*What you are asked to do*: The expected output is the first line of the data below and every line after it, up to and including the line containing "def setLsState (h", each reproduced exactly.
Segment Start: Source data
/-! Tables of the link. -/

def lane (h : Hw) (n : Nat) : Lane := tget {} h.link.lanes n
def setLane (h : Hw) (n : Nat) (v : Lane) : Hw :=
  { h with link := { h.link with lanes := tput {} h.link.lanes n v } }
def laneset (h : Hw) (n : Nat) : Laneset := tget {} h.link.lanesets n
def setLaneset (h : Hw) (n : Nat) (v : Laneset) : Hw :=
  { h with link := { h.link with lanesets := tput {} h.link.lanesets n v } }
def port (h : Hw) (n : Nat) : Port := tget {} h.link.ports n
def setPort (h : Hw) (n : Nat) (v : Port) : Hw :=
  { h with link := { h.link with ports := tput {} h.link.ports n v } }

/-- Lane number of a position of a laneset. -/
def laneOf (ls pos : Nat) : Nat := 9 * ls + pos

/-- State of a laneset (0x2201): 0 in service, 1 withdrawn, 2 out of service, 3 parked, 4 pattern test. -/
def lsState (h : Hw) (ls : Nat) : Nat := obj h 0x2201 ls
def setLsState (h : Hw) (ls v : Nat) : Hw := { setObj h 0x2201 ls 0 v with react := { h.react with link := true } }
def inService (h : Hw) (ls : Nat) : Bool := lsState h ls == 0

/-- The link is in ACTIVE (0x2200:02). -/
def linkActive (h : Hw) : Bool := obj h 0x2200 2 == 4

/-! Ports (Table 3.9). -/

/-- The PORTS code in use: 0 one port, 1 two, 2 four. -/
def portsCode (h : Hw) : Nat := obj h 0x2200 7
def portCount (h : Hw) : Nat := match portsCode h with | 0 => 1 | 1 => 2 | _ => 4

/-- The port of a laneset. -/
def portOf (h : Hw) (ls : Nat) : Nat :=
  let k := if ls < 16 then ls else 2 * (ls - 16)
  k / (16 / portCount h)

/-- Upstream and downstream lanesets of a port. -/
def portUps (h : Hw) (p : Nat) : List Nat := (List.range 16).filter (fun k => portOf h k == p)
def portDns (h : Hw) (p : Nat) : List Nat := (span 16 8).filter (fun k => portOf h k == p)

/-- The SEQ of the last flit delivered in order, 0xFFF before the first (R107). -/
def ackOf (h : Hw) (p : Nat) : Nat := ((port h p).expect + 4095) % 4096

/-! Sending. -/

/-- Slots of a group: its header and what it announces (R111). -/
def groupSlots : TxGroup → Nat
  | .rsp _ data => 1 + 4 * data.length
  | .arsp .. => 1
  | .jcpl _ _ _ r => 1 + bit r.isSome
  | .mgt body => 1 + (body.length + 15) / 16

/-- What limits a group: 0 data-bearing RSP, 1 other RSP-channel groups, 2 MGT (R129). -/
def groupKind : TxGroup → Nat
  | .rsp _ data => if data.isEmpty then 1 else 0
  | .mgt _ => 2
  | _ => 1

/-- RSP credits held by a port (0x3011). -/
def rspCredits (h : Hw) (p : Nat) : Nat := obj h 0x3011 p

/-- The port holds the credits for a group; a data-bearing RSP leaves the reserve of 0x3010:01 (R127, R129). -/
def creditsFor (h : Hw) (p : Nat) (g : TxGroup) : Bool :=
  match groupKind g with
  | 0 => decide (groupSlots g + obj h 0x3010 1 ≤ rspCredits h p)
  | 1 => decide (groupSlots g ≤ rspCredits h p)
  | _ => decide (groupSlots g ≤ (port h p).mgtCredits)

/-- Takes a group's credits. -/
def takeCredits (h : Hw) (p : Nat) (g : TxGroup) : Hw :=
  if groupKind g = 2 then
    let q := port h p
    setPort h p { q with mgtCredits := q.mgtCredits - groupSlots g }
  else setObj h 0x3011 p 0 (rspCredits h p - groupSlots g)

/-- The first upstream laneset of the port that can take a DATA flit: in service, not waiting to park, with room in its retry buffer of 64 flits (R83, R95, R136). -/
def freeLaneset (h : Hw) (p : Nat) : Option Nat :=
  (portUps h p).find? (fun k => inService h k && !(laneset h k).parkWait && decide ((laneset h k).retry.length < 64))

/-- An upstream laneset sends flits without end: in LOCK, EXCHANGE and ACTIVE of the link or of its own return, unless it is quiet or sends a test pattern (R81, R83, R93, R135). -/
def streams (h : Hw) (ls : Nat) : Bool :=
  let l := laneset h ls
  match l.wd with
  | some w => w.phase != .pattern
  | none => decide (2 ≤ obj h 0x2200 2) && decide (obj h 0x2200 2 ≤ 4) && inService h ls && !l.quiet && l.test == 0

/-- Lane frames of 146 symbols that pass in a time, at the lane rate in use (R38). -/
def framesIn (h : Hw) (ns : Nat) : Nat := ns * (match obj h 0x2000 1 with | 0 => 112 | 1 => 56 | _ => 28) / 146

/-- More codewords have gone out on an upstream laneset: they advance the scrambler and, in ACTIVE, the codeword count (R67, R90). -/
def sentCodewords (h : Hw) (ls n : Nat) : Hw :=
  let l := laneset h ls
  let count := if linkActive h && inService h ls then (l.cwCount + n) % 4294967296 else l.cwCount
  setLaneset h ls { l with streamCw := l.streamCw + n, scr := l.scr + 2048 * n, cwCount := count }

/-- The flits that an upstream laneset has sent of itself until now, to fill its lanes, are accounted for: whole flits, beyond those already counted (assumption 151). -/
def fillIdle (h : Hw) (ls : Nat) : Hw :=
  if streams h ls then sentCodewords h ls (2 * (framesIn h (now h - (laneset h ls).streamAt) / 2) - (laneset h ls).streamCw) else h

/-- The stream of flits of an upstream laneset begins now. -/
def startStream (h : Hw) (ls : Nat) : Hw := setLaneset h ls { laneset h ls with streamAt := now h, streamCw := 0, quiet := false }

/-- Drives one flit on an upstream laneset (R67, R90, R107, R135): it ends quiet idle, its two codewords advance the scrambler and, in ACTIVE, the codeword count; a DATA flit carries its own SEQ, any other that of the port's next one. -/
def driveFlit (h : Hw) (ls : Nat) (c : FlitContent) (bad : Bool) : Hw :=
  let p := portOf h ls
  let h := if (laneset h ls).quiet then startStream h ls else fillIdle h ls
  let scr := (laneset h ls).scr
  emit (sentCodewords h ls 2) (.flit ls c (match c with | .data f => f.seq | _ => (port h p).nextSeq) (ackOf h p) bad scr)

/-- Sends a flit on a laneset; an armed injection inverts the CRC of the next DATA flit (R298, R299). -/
def sendFlit (h : Hw) (ls : Nat) (c : FlitContent) : Hw :=
  let data := match c with | .data _ => true | _ => false
  if data && h.inject.flit == some ls then
    driveFlit { h with inject := { h.inject with flit := none }, react := { h.react with injected := h.react.injected + 1 } } ls c true
  else driveFlit h ls c false

/-- Sends a capability flit; until one is received on the laneset's counterpart (assumption 150), every eighth flit in EXCHANGE is a sync flit (R82, R83). -/
def sendCapability (h : Hw) (ls block : Nat) : Hw :=
  let count := fun (h : Hw) => setLaneset h ls { laneset h ls with exchFlits := (laneset h ls).exchFlits + 1 }
  let h := if (laneset h ls).exchFlits % 8 = 7 && !(laneset h (16 + ls / 2)).capSeen then count (sendFlit h ls .sync) else h
  count (sendFlit h ls (.capability block))

/-- Sends the wake sequence on a laneset and its first 32 flits, which are sync flits (R99). -/
def sendWake (h : Hw) (ls : Nat) : Hw := (List.range 32).foldl (fun h _ => sendFlit h ls .sync) (emit h (.wake ls))

/-- Puts a DATA flit on a laneset and into its retry buffer (R131). -/
def putFlit (h : Hw) (ls : Nat) (f : TxFlit) : Hw :=
  let l := laneset h ls
  sendFlit (setLaneset h ls { l with retry := l.retry ++ [f], order := l.order ++ [f.seq] }) ls (.data f)

/-- Sends a new DATA flit with one group, or none, and the credits to return, at most 511 of a channel (assumption 143). -/
def newFlit (h : Hw) (p ls : Nat) (g : Option TxGroup) : Hw :=
  let q := port h p
  let f : TxFlit := { seq := q.nextSeq, crReq := min q.retReq 511, crJob := min q.retJob 511, crMgt := min q.retMgt 511, group := g }
  let h := setPort h p { q with nextSeq := (q.nextSeq + 1) % 4096, retReq := q.retReq - f.crReq, retJob := q.retJob - f.crJob, retMgt := q.retMgt - f.crMgt }
  putFlit (bump h 0x3000 p) ls f

/-- Sends replayed flits, oldest first, while a laneset can take them (R93, step 2). -/
def sendReplays : Nat → Hw → Nat → Hw
  | 0, h, _ => h
  | n + 1, h, p =>
    let q := port h p
    match q.replay, freeLaneset h p with
    | f :: r, some ls => sendReplays n (putFlit (bump (setPort h p { q with replay := r }) 0x3003 p) ls f) p
    | _, _ => h

/-- The first copy of a response goes out: its latency sample ends (R205). -/
def endSample (h : Hw) (w : HeldGroup) : Hw :=
  match w.sample with
  | some x => { h with react := { h.react with samples := h.react.samples ++ [x] } }
  | none => h

/-- Sends waiting groups in order; a group of a kind behind one that cannot be sent waits too. Answers what still waits. -/
def sendWaiting : Hw → Nat → List HeldGroup → List Nat → Hw × List HeldGroup
  | h, _, [], _ => (h, [])
  | h, p, w :: ws, blocked =>
    let g := w.group
    let stop := blocked.contains (groupKind g) || !creditsFor h p g || !(port h p).replay.isEmpty
    match (if stop then none else freeLaneset h p) with
    | some ls => sendWaiting (newFlit (takeCredits (endSample h w) p g) p ls (some g)) p ws blocked
    | none =>
      let (h', rest) := sendWaiting h p ws (groupKind g :: blocked)
      (h', w :: rest)

/-- Returns credits in DATA flits of their own while some are due (R128); the fuel covers the nine flits of a full buffer. -/
def sendCredits : Nat → Hw → Nat → Hw
  | 0, h, _ => h
  | n + 1, h, p =>
    let q := port h p
    if q.retReq + q.retJob + q.retMgt = 0 || !q.replay.isEmpty then h
    else match freeLaneset h p with
      | some ls => sendCredits n (newFlit h p ls none) p
      | none => h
Segment End: Source data
*Problem solution*:
/-! Tables of the link. -/

def lane (h : Hw) (n : Nat) : Lane := tget {} h.link.lanes n
def setLane (h : Hw) (n : Nat) (v : Lane) : Hw :=
  { h with link := { h.link with lanes := tput {} h.link.lanes n v } }
def laneset (h : Hw) (n : Nat) : Laneset := tget {} h.link.lanesets n
def setLaneset (h : Hw) (n : Nat) (v : Laneset) : Hw :=
  { h with link := { h.link with lanesets := tput {} h.link.lanesets n v } }
def port (h : Hw) (n : Nat) : Port := tget {} h.link.ports n
def setPort (h : Hw) (n : Nat) (v : Port) : Hw :=
  { h with link := { h.link with ports := tput {} h.link.ports n v } }

/-- Lane number of a position of a laneset. -/
def laneOf (ls pos : Nat) : Nat := 9 * ls + pos

/-- State of a laneset (0x2201): 0 in service, 1 withdrawn, 2 out of service, 3 parked, 4 pattern test. -/
def lsState (h : Hw) (ls : Nat) : Nat := obj h 0x2201 ls
def setLsState (h : Hw) (ls v : Nat) : Hw := { setObj h 0x2201 ls 0 v with react := { h.react with link := true } }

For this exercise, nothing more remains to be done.